BEGIN Records for processing

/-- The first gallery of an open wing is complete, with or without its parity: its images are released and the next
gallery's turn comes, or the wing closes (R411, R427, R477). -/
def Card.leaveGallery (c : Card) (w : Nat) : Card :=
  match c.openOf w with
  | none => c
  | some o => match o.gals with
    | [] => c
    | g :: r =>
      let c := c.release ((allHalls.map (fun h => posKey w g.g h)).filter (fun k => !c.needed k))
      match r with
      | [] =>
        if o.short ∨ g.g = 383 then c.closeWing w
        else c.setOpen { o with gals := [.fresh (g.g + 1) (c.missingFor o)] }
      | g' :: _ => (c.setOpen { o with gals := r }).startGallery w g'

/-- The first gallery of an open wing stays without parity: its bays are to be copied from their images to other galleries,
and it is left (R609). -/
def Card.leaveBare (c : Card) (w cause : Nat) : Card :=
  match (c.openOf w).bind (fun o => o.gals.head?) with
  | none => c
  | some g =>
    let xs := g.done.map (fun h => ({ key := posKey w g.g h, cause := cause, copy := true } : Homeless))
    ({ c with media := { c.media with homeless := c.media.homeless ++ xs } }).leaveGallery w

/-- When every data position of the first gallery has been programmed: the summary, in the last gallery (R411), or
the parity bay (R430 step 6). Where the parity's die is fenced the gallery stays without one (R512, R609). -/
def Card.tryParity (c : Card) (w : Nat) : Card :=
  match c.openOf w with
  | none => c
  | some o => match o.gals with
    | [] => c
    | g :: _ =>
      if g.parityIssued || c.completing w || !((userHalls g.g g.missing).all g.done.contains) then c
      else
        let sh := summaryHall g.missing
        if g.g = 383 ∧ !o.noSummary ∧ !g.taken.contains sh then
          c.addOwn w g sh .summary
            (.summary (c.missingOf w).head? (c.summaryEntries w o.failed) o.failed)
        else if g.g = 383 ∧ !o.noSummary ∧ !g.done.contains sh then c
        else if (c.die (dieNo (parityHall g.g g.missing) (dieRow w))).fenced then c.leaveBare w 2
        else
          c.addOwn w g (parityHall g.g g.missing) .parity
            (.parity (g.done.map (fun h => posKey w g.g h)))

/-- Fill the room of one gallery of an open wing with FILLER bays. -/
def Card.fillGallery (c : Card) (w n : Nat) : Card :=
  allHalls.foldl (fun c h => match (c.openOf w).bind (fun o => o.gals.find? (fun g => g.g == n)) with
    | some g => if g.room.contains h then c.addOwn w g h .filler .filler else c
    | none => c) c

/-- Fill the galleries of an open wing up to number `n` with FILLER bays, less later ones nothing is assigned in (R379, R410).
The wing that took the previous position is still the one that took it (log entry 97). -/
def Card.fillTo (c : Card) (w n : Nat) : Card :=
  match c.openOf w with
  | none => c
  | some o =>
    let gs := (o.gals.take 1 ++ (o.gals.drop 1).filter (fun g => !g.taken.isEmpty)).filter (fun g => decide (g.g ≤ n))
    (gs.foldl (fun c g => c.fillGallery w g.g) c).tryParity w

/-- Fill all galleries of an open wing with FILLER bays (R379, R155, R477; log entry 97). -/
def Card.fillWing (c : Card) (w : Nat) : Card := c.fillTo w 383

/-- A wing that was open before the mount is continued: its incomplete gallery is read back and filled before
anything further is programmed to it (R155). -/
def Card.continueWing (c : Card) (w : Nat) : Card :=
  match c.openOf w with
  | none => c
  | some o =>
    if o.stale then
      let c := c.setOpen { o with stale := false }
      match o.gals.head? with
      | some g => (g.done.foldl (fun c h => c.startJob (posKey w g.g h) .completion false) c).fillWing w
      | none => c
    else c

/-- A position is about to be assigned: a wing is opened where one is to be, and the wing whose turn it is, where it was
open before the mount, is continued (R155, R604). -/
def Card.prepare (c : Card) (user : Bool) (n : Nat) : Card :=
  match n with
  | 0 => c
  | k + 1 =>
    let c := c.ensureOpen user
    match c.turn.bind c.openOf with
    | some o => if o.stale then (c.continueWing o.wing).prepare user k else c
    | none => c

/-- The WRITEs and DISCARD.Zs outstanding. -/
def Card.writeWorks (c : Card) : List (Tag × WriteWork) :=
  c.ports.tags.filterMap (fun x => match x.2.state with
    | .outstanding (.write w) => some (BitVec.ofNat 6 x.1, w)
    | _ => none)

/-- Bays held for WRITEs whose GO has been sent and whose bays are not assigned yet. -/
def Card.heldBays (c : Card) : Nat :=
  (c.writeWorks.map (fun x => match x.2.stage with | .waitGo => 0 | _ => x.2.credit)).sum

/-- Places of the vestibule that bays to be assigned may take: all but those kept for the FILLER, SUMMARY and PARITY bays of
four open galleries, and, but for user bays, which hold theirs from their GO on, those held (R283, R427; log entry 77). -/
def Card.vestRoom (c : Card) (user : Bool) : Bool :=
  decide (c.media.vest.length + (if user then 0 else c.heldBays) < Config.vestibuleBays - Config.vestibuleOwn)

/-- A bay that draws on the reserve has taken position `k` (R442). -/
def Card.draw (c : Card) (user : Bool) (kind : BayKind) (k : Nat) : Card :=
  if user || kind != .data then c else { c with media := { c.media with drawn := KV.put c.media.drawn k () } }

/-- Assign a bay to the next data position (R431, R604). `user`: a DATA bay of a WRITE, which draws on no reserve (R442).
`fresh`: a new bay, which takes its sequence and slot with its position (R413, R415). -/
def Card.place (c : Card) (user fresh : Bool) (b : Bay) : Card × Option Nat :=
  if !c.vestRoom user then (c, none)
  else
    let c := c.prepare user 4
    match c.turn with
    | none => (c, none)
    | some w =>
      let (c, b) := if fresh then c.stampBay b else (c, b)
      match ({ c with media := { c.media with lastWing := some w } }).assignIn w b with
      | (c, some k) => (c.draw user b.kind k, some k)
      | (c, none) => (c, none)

END Records for processing

_What is being asked:_ From the records above, reproduce exactly the lines from the one with "match r with" to the one with "with gals := r", both included, and no others.

_Answer section:_
      match r with
      | [] =>
        if o.short ∨ g.g = 383 then c.closeWing w
        else c.setOpen { o with gals := [.fresh (g.g + 1) (c.missingFor o)] }
      | g' :: _ => (c.setOpen { o with gals := r }).startGallery w g'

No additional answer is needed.